There is not a single decent restaurant here though, so drive on to Madaba for lunch. Atmospheric Haret Jdoudna was our favorite restaurant of the whole trip. Spread over two adjoining old houses and a lovely courtyard, they serve delicious and varied Arabic food.
Spend the afternoon exploring Madaba’s Byzantine and Umayyad mosaics (be aware that in winter many places close at 4pm). The most famous is the mosaic map of the Holy Land at St George’s Church. But there are many more mosaics to see at the Archeological Park and at several other churches, most notably the Church of the Apostles. Madaba is very close to the airport so it’s a good last stop on your trip, or…

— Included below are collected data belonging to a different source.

-- ==== Sys2Proof/Machine/Session.lean ====
section
/-!
DEFINITION. Sessions (R340 to R346, R452 to R455): the handshake, the places and quotas, the lockout, the session commands, and
the sending of replies. Logs 8, 11, 53 and 56 name what the manual leaves open here.
-/
namespace Sys2Proof.Machine

/-! Replies (R346) -/

/-- A reply made up as the packet it leaves as (R335, R341, R346): REPLY is set and TARGET is the responding device; in a session it is
sealed under the session key with KIND 1. -/
def SentPacket.close (key : Bytes) (device : Nat) (p : SentPacket) : SentPacket :=
  let header := packetHeader (1 + b2n p.isSealed * 2) p.opcode p.tag p.tenant device p.params.length p.status p.session p.seq
  { p with packet := if p.isSealed then sealPacket key 1 p.seq header p.params else header ++ p.params }

/-- A reply leaves on its transport (R338). The mailbox gives up BUSY and signals vector 0 (R328); the reply of a command that was in
ingress at a function-level reset is discarded (R332). -/
def sendReply (p : SentPacket) (s : State) : State :=
  match p.transport with
  | .mailbox =>
    if s.bridge.mute then { s with bridge.mute := false }
    else signal 0 ({ s with bridge := { s.bridge with busy := false, replyReady := true, reply := p.packet } }.emit (.reply p))
  | .fabric => noteSends (sendCmd p.peer p.packet (s.emit (.reply p)))
  | .mgmt => s.emit (.reply p)

/-- A mailbox command that gets no reply leaves the mailbox free (log 48). -/
def freeMailbox (tr : Transport) (s : State) : State :=
  if tr = .mailbox then (if s.bridge.mute then { s with bridge.mute := false } else { s with bridge.busy := false }) else s

/-- A command of the mailbox is taken (R328, R332): it is the oldest packet of ingress FIFO 0x8E2, or comes by a doorbell of its own; the
reply of one that was there at a function-level reset will be discarded. -/
def takeMailbox (s : State) : State :=
  match (s.fifo 0x8E2).pkts with
  | [] => { s with bridge.busy := true }
  | q :: rest =>
    let s1 := s.setFifo 0x8E2 { s.fifo 0x8E2 with pkts := rest }
    if s.bridge.stale.contains q.data then { s1 with bridge := { s.bridge with stale := s.bridge.stale.erase q.data, mute := true } }
    else { s1 with bridge.busy := true }

/-! Places (R342) -/

/-- Whether a session of tenant `t` finds a place: 8 places are the owner's alone. -/
def State.placeFree (s : State) (t : Nat) : Bool :=
  let max := s.reg Addr.SESSION_MAX
  decide (s.sessions.length < max) && (t == owner || decide (s.sessions.length - s.ownerSessions + 8 < max))

/-- Whether a tenant is below its SESSION_QUOTA (R446); the owner has none. -/
def State.quotaFree (s : State) (t : Nat) : Bool := t == owner || decide (s.sessionsOf t < s.reg (Addr.SESSION_QUOTA t))

/-- Whether a tenant is under lockout (R455). -/
def State.lockedOut (s : State) (t : Nat) : Bool := decide (s.now < tabGet 0 t s.secure.lockUntil)

/-- Whether tenant `t` may try a handshake (R453): it exists and is not being destroyed, or is the owner. -/
def State.mayHandshake (s : State) (t : Nat) : Bool := !s.module.erased && (t == owner || (s.tenantExists t && s.tenantState t == 1))

/-! The first step (R451, R453) -/

/-- The first identifier from `f` on that is nonzero and has not been used (R453). -/
def freshId (used : List Nat) (f : Nat) : Nat :=
  ((List.range (used.length + 1)).map (fun i => (f + i) % (2 ^ 32 - 1) + 1)).find? (fun i => !used.contains i) |>.getD 1

/-- The head of a certificate body (R451). -/
def certHead (kind serial boot svn : Nat) : Bytes :=
  toBE 4 0x42564943 ++ toBE 2 1 ++ toBE 1 kind ++ zeros 1 ++ toBE 8 serial ++ toBE 4 boot ++ toBE 4 svn ++ zeros 40

/-- The identity certificate with its signatures (R451). -/
def State.identityCert (s : State) : Bytes :=
  let body := certHead 1 (s.reg Addr.SERIAL) 0 0 ++ slice (Config.identityKey (s.reg Addr.SERIAL)) 0 432
  body ++ slice (Config.caSign body) 0 sigBytes

/-- The boot key certificate with its signatures (R451). -/
def State.bootCert (s : State) : Bytes :=
  let k := Config.bootKey (s.reg Addr.BOOT_COUNT)
  let body := certHead 2 (s.reg Addr.SERIAL) (s.reg Addr.BOOT_COUNT) (s.reg Addr.IMAGE_SVN) ++ s.meas 0 ++ s.meas 1 ++ slice k 0 97 ++ zeros 7 ++ slice k 97 1184
  body ++ slice (Config.deviceSign body) 0 sigBytes

/-- Whether the header of a session-0 packet is refused by R348, step 3. -/
def handBad (h : Hand) : Bool := decide (255 < h.tenant) || h.tagged || h.seq != 0

/-- SESSION_OPEN (R453): a status with the reply parameters, and the state after. -/
def openSession (h : Hand) (p : Bytes) (s : State) : Reply × State :=
  let t := h.tenant
  if handBad h ∨ p.length ≠ 129 ∨ !Config.onCurve (slice p 32 97) then refuse St.BAD_PARAM s
  else if !s.flag Addr.SEC_STATUS 3 then refuse St.BUSY s
  else if !s.mayHandshake t then refuse St.AUTH_FAIL s
  else if s.lockedOut t ∨ !s.quotaFree t ∨ !s.placeFree t ∨ 16 ≤ s.secure.handshakes.length then refuse St.BUSY s
  else
    let (f, s1) := s.draw Topic.handshake.num
    let (share, s2) := s1.drawBytes Topic.nonce.num 129
    let id := freshId s.secure.usedIds f
    let params := toBE 4 id ++ slice share 0 32 ++ slice share 32 97 ++ zeros 3 ++ toBE 4 s.identityCert.length ++ toBE 4 s.bootCert.length ++
      s.identityCert ++ s.bootCert
    (⟨St.OK, params⟩, { s2 with secure.handshakes := s2.secure.handshakes ++ [⟨id, t, h.transport, h.peer, s2.now, p ++ params⟩],
                                secure.usedIds := id :: s2.secure.usedIds })

/-! The final step (R452, R454, R455) -/

/-- Bytes of an ownership voucher with its signatures (R452). -/
def voucherBytes : Nat := 17052

/-- Whether a voucher verifies and names this module (R452). -/
def State.voucherGood (s : State) (v : Bytes) : Bool :=
  be v 0 4 == 0x42564F56 && be v 4 8 == s.reg Addr.SERIAL && verifyPair (Config.vendorKey 2) (v.take 444) (v.drop 444)

/-- The seconds within which eight failures lock a tenant out, and for which they do. -/
def lockoutTime : Nat := secs 60

/-- A handshake of tenant `t` has failed (R455): the eighth within 60 s, counted inclusively (R469), begins a lockout. -/
def failHandshake (t : Nat) (s : State) : State :=
  let s1 := s.bump32 (Addr.T_AUTH_FAILS t)
  let l := (tabGet [] t s1.secure.failed).filter (fun x => decide (s1.now ≤ x + lockoutTime)) ++ [s1.now]
  if l.length < 8 then { s1 with secure.failed := tabSet [] t l s1.secure.failed }
  else
    let s2 := { s1 with secure.failed := tabErase t s1.secure.failed, secure.lockUntil := tabSet 0 t (s1.now + lockoutTime) s1.secure.lockUntil }
    ((s2.bump32 Addr.LOCKOUTS).setFlag (Addr.T_STATE t) 4 true).raiseEvent evAuthLockout t [t]

/-- A device becomes OWNED by the credential of a voucher (R452). -/
def claim (cred p : Bytes) (s : State) : State :=
  ((extendMeas 3 (sha48 p) ({ s with module.ownerCred := some cred }.setField Addr.SEC_STATUS 0 2 1)) : State).raiseEvent evOwnershipClaimed owner
    [s.reg Addr.SERIAL]

/-- "BVX-960 session" (R454). -/
def sessionLabel : Bytes := [0x42#8, 0x56#8, 0x58#8, 0x2D#8, 0x39#8, 0x36#8, 0x30#8, 0x20#8, 0x73#8, 0x65#8, 0x73#8, 0x73#8, 0x69#8, 0x6F#8, 0x6E#8]

/-- OKM of a handshake (R454): HKDF over both shared secrets, salted with TH, `body` being the SESSION_KEY parameters up to SIG_RSA. -/
def State.sessionOkm (s : State) (k : Handshake) (body : Bytes) : Bytes :=
  let ecdh := slice (Config.ecdhSecret (slice k.transcript 165 97) (slice k.transcript 32 97)) 0 48
  let kem := slice (Config.kemSecret (slice (Config.bootKey (s.reg Addr.BOOT_COUNT)) 97 1184) (slice body 4 1088)) 0 32
  Config.hkdf (sha48 (k.transcript ++ body)) (ecdh ++ kem) (sessionLabel ++ toBE 4 k.id ++ toBE 1 k.tenant) 80

/-- KEY_CONFIRM (R454): HMAC under CK over TH. -/
def keyConfirm (okm th : Bytes) : Bytes := slice (Config.hmac (slice okm 32 48) th) 0 48

/-- SESSION_KEY (R454): a free place and the quota are checked before anything is verified. A tenant being destroyed gets no new
session (R448). -/
def keySession (h : Hand) (p : Bytes) (s : State) : Reply × State :=
  let vl := be p 1092 4
  if handBad h ∨ p.length ≠ 1096 + vl + sigBytes ∨ (vl ≠ 0 ∧ (vl ≠ voucherBytes ∨ s.module.ownerCred.isSome)) then refuse St.BAD_PARAM s
  else match s.secure.handshakes.find? (fun k => k.id == be p 0 4 && k.transport == h.transport && k.peer == h.peer && k.tenant == h.tenant &&
      decide (s.now < k.opened + secs 30)) with
    | none => refuse St.AUTH_FAIL s
    | some k =>
      if !s.mayHandshake k.tenant then refuse St.AUTH_FAIL s
      else if !s.placeFree k.tenant ∨ !s.quotaFree k.tenant then refuse St.BUSY s
      else
        let s1 := { s with secure.handshakes := s.secure.handshakes.filter (fun x => x.id != k.id) }
        let body := p.take (1096 + vl)
        let voucher := slice p 1096 vl
        let cred := if vl = 0 then s.credOf k.tenant else slice voucher 12 432
        let tr := k.transcript ++ body
        if (vl ≠ 0 ∧ (k.tenant ≠ owner ∨ !s.voucherGood voucher)) ∨ !verifyPair cred tr (p.drop (1096 + vl)) then
          (st St.AUTH_FAIL, failHandshake k.tenant s1)
        else
          let s2 := if s1.tenantExists k.tenant then s1 else makeTenant k.tenant s1
          let okm := s.sessionOkm k body
          let s3 := { s2 with sessions := s2.sessions ++ [{ id := k.id, tenant := k.tenant, transport := k.transport, peer := k.peer,
                                                            key := slice okm 0 32, lastAuth := s2.now }] }
          (⟨St.OK, toBE 4 k.id ++ keyConfirm okm (sha48 tr)⟩, if vl = 0 then s3 else claim cred p s3)

/-- A handshake packet is served and its reply leaves unsealed (R340, R453, R454). -/
def serveHand (f : Hand → Bytes → State → Reply × State) (op : Nat) (h : Hand) (p : Bytes) (s : State) : State :=
  let r := f h p s
  sendReply (SentPacket.close [] r.2.device
    { transport := h.transport, peer := h.peer, session := 0, opcode := op, tag := h.tag, tenant := h.tenant, seq := h.seq,
      status := r.1.status, isSealed := false, params := r.1.params }) r.2

/-- Whether the device answers session packets: firmware runs and the controller is not in ERROR (R466, R473). -/
def State.answers (s : State) : Bool := s.limik && !s.secError

/-- A handshake row (R453, R454): a transport that is not enabled drops the packet (R338). -/
def handRow (f : Hand → Bytes → State → Reply × State) (op : Nat) (h : Hand) (p : Bytes) (s : State) : State :=
  if !s.answers then s
  else
    let s1 := advance h.t s
    if !s1.transportOn h.transport then s1.bump32 Addr.AUTH_DROPS
    else serveHand f op h p (if h.transport = .mailbox then takeMailbox s1 else s1)

/-- SESSION_OPEN (R453). -/
def execSessionOpen (h : Hand) (p : Bytes) (s : State) : Host.Outcome State Fault Refusal := .next (handRow openSession 0 h p s)

/-- SESSION_KEY (R454). -/
def execSessionKey (h : Hand) (p : Bytes) (s : State) : Host.Outcome State Fault Refusal := .next (handRow keySession 2 h p s)

/-- HANDSHAKE_EXPIRY (R453): 30 s after its SESSION_OPEN. -/
def execHandshakeExpiry (t id : Nat) (s : State) : Host.Outcome State Fault Refusal :=
  .next (if s.secure.handshakes.any (fun k => k.id == id && decide (k.opened + secs 30 ≤ t)) then
      { advance t s with secure := { s.secure with handshakes := s.secure.handshakes.filter (fun k => k.id != id) } }
    else s)

/-- LOCKOUT_EXPIRY (R455): after 60 s. -/
def execLockoutExpiry (t tenant : Nat) (s : State) : Host.Outcome State Fault Refusal :=
  .next (match tabFind tenant s.secure.lockUntil with
    | some u =>
      if t < u then s
      else ({ advance t s with secure := { s.secure with lockUntil := tabErase tenant s.secure.lockUntil } }).setFlag (Addr.T_STATE tenant) 4 false
    | none => s)

/-- Whether a session has been idle for SESSION_IDLE seconds (R342). -/
def State.idleOver (s : State) (x : Session) : Bool := decide (x.lastAuth + secs (s.reg Addr.SESSION_IDLE) ≤ s.now)

/-- A session whose idle time is over closes (R342, R363). -/
def expireIdle (id : Nat) (s : State) : State :=
  match s.session id with
  | some x => if s.idleOver x then closeSession id 2 s else s
  | none => s

/-- SESSION_IDLE_EXPIRY (R342): not while firmware is away (R481). -/
def execSessionIdleExpiry (t id : Nat) (s : State) : Host.Outcome State Fault Refusal :=
  .next (if s.limik ∧ (s.session id).any (advance t s).idleOver then expireIdle id (advance t s) else s)

/-- EVENT_WINDOW_CLOSE (R503): a window of true time that is over raises its event. -/
def execEventWindowClose (t opcode key : Nat) (s : State) : Host.Outcome State Fault Refusal :=
  .next (match s.window opcode key with
    | some w => if s.on ∧ w.opened + w.length ≤ t then closeWindow opcode key (advance t s) else s
    | none => s)

/-! The session commands (R351) -/

/-- The session a SESSION_CLOSE names. -/
def closeNamed (e : Env) (p : Bytes) : Nat := if be p 0 4 = 0 then e.session else be p 0 4

/-- SESSION_CLOSE (R351): another session closes at once; the sending one after its reply. -/
def cmdSessionClose : CmdFn := fun e p s =>
  let id := closeNamed e p
  if p.length ≠ 4 ∨ (s.session id).isNone then refuse St.BAD_PARAM s
  else if !e.owner ∧ id ≠ e.session then refuse St.NOT_PERMITTED s
  else (ok, if id = e.session then s else closeSession id 1 s)

/-- DEVICE_INFO (R351). -/
def cmdDeviceInfo : CmdFn := fun _ p s =>
  if !p.isEmpty then refuse St.BAD_PARAM s
  else (⟨St.OK, toBE 4 (s.reg Addr.DEVICE_ID) ++ toBE 4 (s.reg Addr.CAPS) ++ toBE 8 (s.reg Addr.SERIAL) ++ toBE 4 (s.reg Addr.FW_VERSION) ++ toBE 2 s.device ++ zeros 2⟩, s)

/-- ECHO (R351). -/
def cmdEcho : CmdFn := fun _ p s => if 1024 < p.length then refuse St.BAD_PARAM s else (⟨St.OK, p⟩, s)

/-- EVENT_SUBSCRIBE (R350). -/
def cmdEventSubscribe : CmdFn := fun e p s =>
  if p.length ≠ 32 then refuse St.BAD_PARAM s else (ok, s.updSession e.session (fun x => { x with mask := BitVec.ofNat 256 (natLE p) }))

/-- EVENT_SINK (R350, R354): an open owner session on the management port, or 0. -/
def cmdEventSink : CmdFn := fun e p s =>
  let id := be p 0 4
  if !e.owner then refuse St.NOT_PERMITTED s
  else if p.length ≠ 4 ∨ (id ≠ 0 ∧ !(s.session id).any (fun x => x.tenant == owner && x.transport == .mgmt)) then refuse St.BAD_PARAM s
  else (ok, s.setReg Addr.EVENT_SINK id)

/-! One command in its turn (R343 to R346) -/

/-- Whether R349 refuses the TENANT of a command. -/
def State.tenantRefused (s : State) (x : Session) (t : Nat) : Bool := (x.tenant != owner && t != x.tenant) || !s.tenantExists t

/-- Replies kept of a session (R344). -/
def replyCache : Nat := 64

/-- A command runs in its session as SEQ E + 1 (R343 to R349): its header's refusal, then R349, then its own action; the reply is
kept and leaves, before a reset that the command begins. ZEROISE sends none (R462). -/
def runOne (f : CmdFn) (x : Session) (h : HeldCommand) (s : State) : State :=
  let e : Env := ⟨x.id, x.tenant, h.tenant, h.tag, x.transport⟩
  let s0 := (s.updSession x.id (fun y => { y with e := h.seq })).bump64 Addr.CMD_EXECUTED
  let r := if h.bad ≠ 0 then refuse h.bad s0 else if s0.tenantRefused x h.tenant then refuse St.NOT_PERMITTED s0 else f e h.params s0
  let reply := SentPacket.close x.key r.2.device
    { transport := x.transport, peer := x.peer, session := x.id, opcode := h.opcode, tag := h.tag, tenant := h.tenant, seq := h.seq,
      status := r.1.status, isSealed := true, params := r.1.params }
  let s1 := r.2.updSession x.id (fun y => { y with cache := ((h.seq, reply) :: y.cache).take replyCache })
  let done := r.1.status == St.OK
  if h.opcode = 0x0A0A ∧ done then s1
  else
    let s2 := if s.bridge.busy ∧ !s1.bridge.busy then s1.emit (.reply reply) else sendReply reply s1
    if h.opcode = 0x0004 ∧ done ∧ closeNamed e h.params = x.id then closeSession x.id 1 s2 else s2

end Sys2Proof.Machine
end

Extra day 7: Azraq and the Eastern Desert
If you can stay a little longer, instead of stopping in Madaba, drive on to Azraq. This oasis town in the desert East of Amman is not a must-visit, but if you’re interested in nature and desert life it makes for an enjoyable change from the rest of Jordan. The road there (or the way back the next day) is a good occasion to visit the early-Islamic “desert castles” of Qasr Kharana and Qusayr Amra, both along highway 40. The first is an oddly elegant square box in the middle of empty desert, the other a small bathhouse with wonderful early 8th century frescoes. They only take about half an hour to visit.
Azraq has historically been a crossroads for both people and animals. Lawrence of Arabia chose Qasr Azraq as his headquarters. The Azraq wetlands the castle used to overlook are not so spectacular now, but just imagine that once upon a time hippopotamus, ostriches and lions roamed the area. Water buffalo and thousands of migrating birds were still to be found here until a few decades ago, but depletion of the water means the oasis has now almost disappeared. Nevertheless, efforts are being made to restore or at least halt the decline, and a visit to the Azraq Wetland Reserve supports this initiative. A well-organized walkway leads through the lagoon, with bird hides to observe the remaining wildlife.
Spend the night at Azraq Lodge, a rather unusual hotel in a 1940s British military hospital (once again, run by Wild Jordan). It has retained a spartan character but is comfortable and strangely charming. The restaurant is run by a Chechen family and its buffet dinners are a pleasant change from the usual Lebanese fare. Reserve ahead.
Day 8: Shaumari Wildlife Reserve
Although hippos are a thing of the past, some wildlife remains or has been reintroduced to the area. Shaumari Wildlife Reserve is a breeding center for endangered Arabian oryx, onagers (an Asian wild ass) and other wildlife, which is open to visitors on reservation. The reserve is small but very well-run. You will be driven around in an open safari vehicle and receive plenty of information about the animals’ desert habitat.
As most flights leaving Jordan depart (late) in the evening, you’ll probably still have the rest of the day to fill. This is a good time to fit in those Madaba mosaics, and a last meal at Haret Jdoudna mentioned before. I hope you enjoyed reading my Jordan road trip itinerary, now it’s time to be off!